:: ABOUT THIS EXERCISE ::
Please take the lines from the one holding "s with dump" through the one holding "(takeNext b s)" in the data below and copy them exactly.

Stored entries:

-- ==== Sys2Proof/Machine/TapStore.lean ====
section
/-! DEFINITION. Completion of bank operations and delivery of their results (chapter 4), and the Adaptation Engine
(chapter 5), which waits for one of them. -/

namespace Sys2Proof
namespace Machine

/-! ### The engine's walk (R101, R109) -/

/-- R101: the walk updates a path whose current entry is enabled, adaptive and names the slot. -/
def adaptsFor (t : Fin 96) (e : PathEntry) : Bool := e.state == .enabled && e.adaptive && e.slot == t

/-- R101: the first path from number i on that the walk for slot t updates. -/
def nextAdaptive (table : Vector PathEntry 384) (t : Fin 96) (i : Nat) : Option (Nat × PathEntry) :=
  findFrom (adaptsFor t) i (table.toList.drop i)

/-- R109, R110: the gain step at the end of a report's walk. -/
def stepGain (v : Service) (s : State) : State :=
  { s with gain := s.gain.set v.slot (gainStep s.slotTable[v.slot] v.residual s.gain[v.slot]) }

/-- R101, R109: the walk passes over entries up to the next path to update; past path 383 the gain step is made and
the engine is idle (log entry 14). -/
def walkOn (v : Service) (i : Nat) (s : State) : State :=
  match nextAdaptive s.pathTable v.slot i with
  | some (j, _) => { s with engine := some { v with pathPos := j, updating := false } }
  | none => { stepGain v s with engine := none }

/-- REPORT_TAKE (R93, R98 to R100): the idle engine takes the head report and drops, discards or accepts it. -/
def reportTake (s : State) : State :=
  match s.engine, s.reports with
  | none, r :: rest =>
      let s := { s with reports := rest }
      let g := s.gain[r.slot]
      if !s.slotTable[r.slot].adaptation then s
      else if 32768 ≤ lateness r.seq s.seq then incr (.slot r.slot .sequence) s
      else if 9 ≤ lateness r.seq s.seq then incr (.slot r.slot .late) s
      else if g.last.all (newer r.seq) then
        let s := { s with gain := s.gain.set r.slot { g with last := some r.seq } }
        walkOn ⟨r.slot, r.seq, r.residual, g.mu, s.slotTable[r.slot].nMin, 0, false, false⟩ 0
          (incr (.slot r.slot .adapted) s)
      else incr (.slot r.slot .stale) s
  | _, _ => s

def execReportTake (s : State) : Host.Outcome State Fault Refusal := live s (reportTake s)

/-- R64, R103: an expiry has moved the sequence on and the push of its pass has not ended. -/
def pushPending (s : State) : Bool := s.pass.stage == .push || s.pass.waiting != 0

/-- R103: the lateness, against the current sequence, of the value a path reads for its first tap. -/
def spanStart (s : State) (v : Service) (e : PathEntry) : Nat := lateness (v.seq - BitVec.ofNat 16 e.delay) s.seq

/-- R103: the oldest value the path needs, x[r − d − (L − 1)], is still held. -/
def windowHeld (s : State) (v : Service) (e : PathEntry) : Bool :=
  lateness (v.seq - BitVec.ofNat 16 (e.delay + (e.taps - 1))) s.seq ≤ 47

/-- R103 to R107: the update of path number i with entry e: the window check, the history reads, energy, deltas, and
the request to the Tap Store. -/
def beginUpdate (v : Service) (i : Nat) (e : PathEntry) (s : State) : State :=
  if windowHeld s v e then
    let read := historyRead s e.source (spanStart s v e) e.taps
    let s := checkParity .h read s
    let xs := read.map StoredWord.orZero
    if energy xs = 0 then walkOn v (i + 1) s
    else
      let n := normExponent v.nMin (energy xs)
      request (bankOf e.block.1) (.adaptUpdate e.block (xs.map (delta v.mu n v.residual)))
        { s with engine := some { v with pathPos := i, updating := true } }
  else walkOn v (i + 1) (incr (.slot v.slot .late) s)

/-- ADAPT_PATH_UPDATE (R101 to R107): the serving engine begins the update of the next path of its walk; it waits
while an update is under way or a push is to come (R64). One that waits for a push has not begun: `updating` is set
with the request only, so that a RESTART meanwhile finds no update under way (R103, R108, R111 leave it open; log
entry 33, DESIGN CHOICE). -/
def adaptPathUpdate (s : State) : State :=
  match s.engine with
  | none => s
  | some v =>
      if v.updating || pushPending s then s
      else match nextAdaptive s.pathTable v.slot v.pathPos with
        | some (i, e) => beginUpdate v i e s
        | none => walkOn v v.pathPos s

def execAdaptPathUpdate (s : State) : Host.Outcome State Fault Refusal := live s (adaptPathUpdate s)

/-! ### Delivery of a completed operation (R79, R86) -/

/-- R16, R17, R78: the pass takes the coefficients of the path it reads, and requests the next path's read. -/
def deliverPass (words : List StoredWord) (s : State) : State :=
  match s.pass.comp with
  | none | some (.probe _) => s
  | some (.compute c) =>
      match c.todo with
      | [] => s
      | job :: rest =>
          let s := { s with pass := { s.pass with
            comp := some (.compute { c with acc := c.acc + contribution job words, todo := rest }) } }
          match rest with
          | [] => s
          | next :: _ => request (bankOf next.block.1) (.passRead next.block next.taps) s

/-- R107, R109, R111: the engine counts the saturated taps and walks on; a walk that RESTART has abandoned stops with
no gain step. -/
def deliverAdapt (saturated : Nat) (s : State) : State :=
  match s.engine with
  | none => s
  | some v =>
      let s := incrTimes (.slot v.slot .saturation) saturated s
      if v.abandon then { s with engine := none } else walkOn v (v.pathPos + 1) s

/-- R178: the frame of an aborted dump. -/
def abortedFrame (s : State) : DumpFrame := ⟨s.dump.next, false, false, true, []⟩

/-- R180: the ABORTED frame takes the dump place and the engine is idle. -/
def placeAborted (s : State) : State :=
  { s with
    ret := { s.ret with dumpPlace := some (abortedFrame s) }
    dump := { s.dump with state := .idle, held := none, aborting := false } }

/-- R177, R178, R180: a block read has completed: its frame is placed, or held while the dump place is full; for an
aborted dump the result is discarded. -/
def deliverDump (block : Fin 512) (words : List StoredWord) (s : State) : State :=
  if s.dump.aborting then placeAborted s
  else
    let d : DumpFrame := ⟨block, !words.all (·.good), block = s.dump.last, false, words.map (·.value)⟩
    if s.ret.dumpPlace.isNone then placeDumpFrame d s
    else { s with dump := { s.dump with state := .holding, held := some d } }

/-- R82: a part of a TAPS frame has completed. -/
def deliverMgmtRead (second : Bool) (words : List StoredWord) (s : State) : State :=
  match s.mgmt with
  | .executing f (.reading a b) =>
      { s with mgmt := .executing f (if second then .reading a (some words) else .reading (some words) b) }
  | _ => s

def deliverMgmtWrite (s : State) : State :=
  match s.mgmt with
  | .executing f (.writing n) => { s with mgmt := .executing f (.writing (n - 1)) }
  | _ => s

/-- R79, R85, R86: the result of a completed operation goes to its requester, its failing words counted first. -/
def deliverOp (b : BankId) (u : UnderWay) (s : State) : State :=
  let s := checkParity (ParityBank.ofBank b) u.words s
  match u.op with
  | .passRead _ _ => deliverPass u.words s
  | .adaptUpdate _ _ => deliverAdapt u.saturated s
  | .dumpRead block => deliverDump block u.words s
  | .mgmtRead second _ _ => deliverMgmtRead second u.words s
  | .mgmtWrite _ => deliverMgmtWrite s

/-- TAP_OPERATION_COMPLETE (R79): the operation under way on a bank ends, the arbiter takes the next, and the result
is delivered. -/
def tapOperationComplete (b : BankId) (s : State) : State :=
  match (s.bank b).busy with
  | none => s
  | some u => deliverOp b u (takeNext b s)

def execTapOperationComplete (b : BankId) (s : State) : Host.Outcome State Fault Refusal :=
  live s (tapOperationComplete b s)

end Machine
end Sys2Proof
end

:: EXERCISE OUTPUT ::
    else { s with dump := { s.dump with state := .holding, held := some d } }

/-- R82: a part of a TAPS frame has completed. -/
def deliverMgmtRead (second : Bool) (words : List StoredWord) (s : State) : State :=
  match s.mgmt with
  | .executing f (.reading a b) =>
      { s with mgmt := .executing f (if second then .reading a (some words) else .reading (some words) b) }
  | _ => s

def deliverMgmtWrite (s : State) : State :=
  match s.mgmt with
  | .executing f (.writing n) => { s with mgmt := .executing f (.writing (n - 1)) }
  | _ => s

/-- R79, R85, R86: the result of a completed operation goes to its requester, its failing words counted first. -/
def deliverOp (b : BankId) (u : UnderWay) (s : State) : State :=
  let s := checkParity (ParityBank.ofBank b) u.words s
  match u.op with
  | .passRead _ _ => deliverPass u.words s
  | .adaptUpdate _ _ => deliverAdapt u.saturated s
  | .dumpRead block => deliverDump block u.words s
  | .mgmtRead second _ _ => deliverMgmtRead second u.words s
  | .mgmtWrite _ => deliverMgmtWrite s

/-- TAP_OPERATION_COMPLETE (R79): the operation under way on a bank ends, the arbiter takes the next, and the result
is delivered. -/
def tapOperationComplete (b : BankId) (s : State) : State :=
  match (s.bank b).busy with
  | none => s
  | some u => deliverOp b u (takeNext b s)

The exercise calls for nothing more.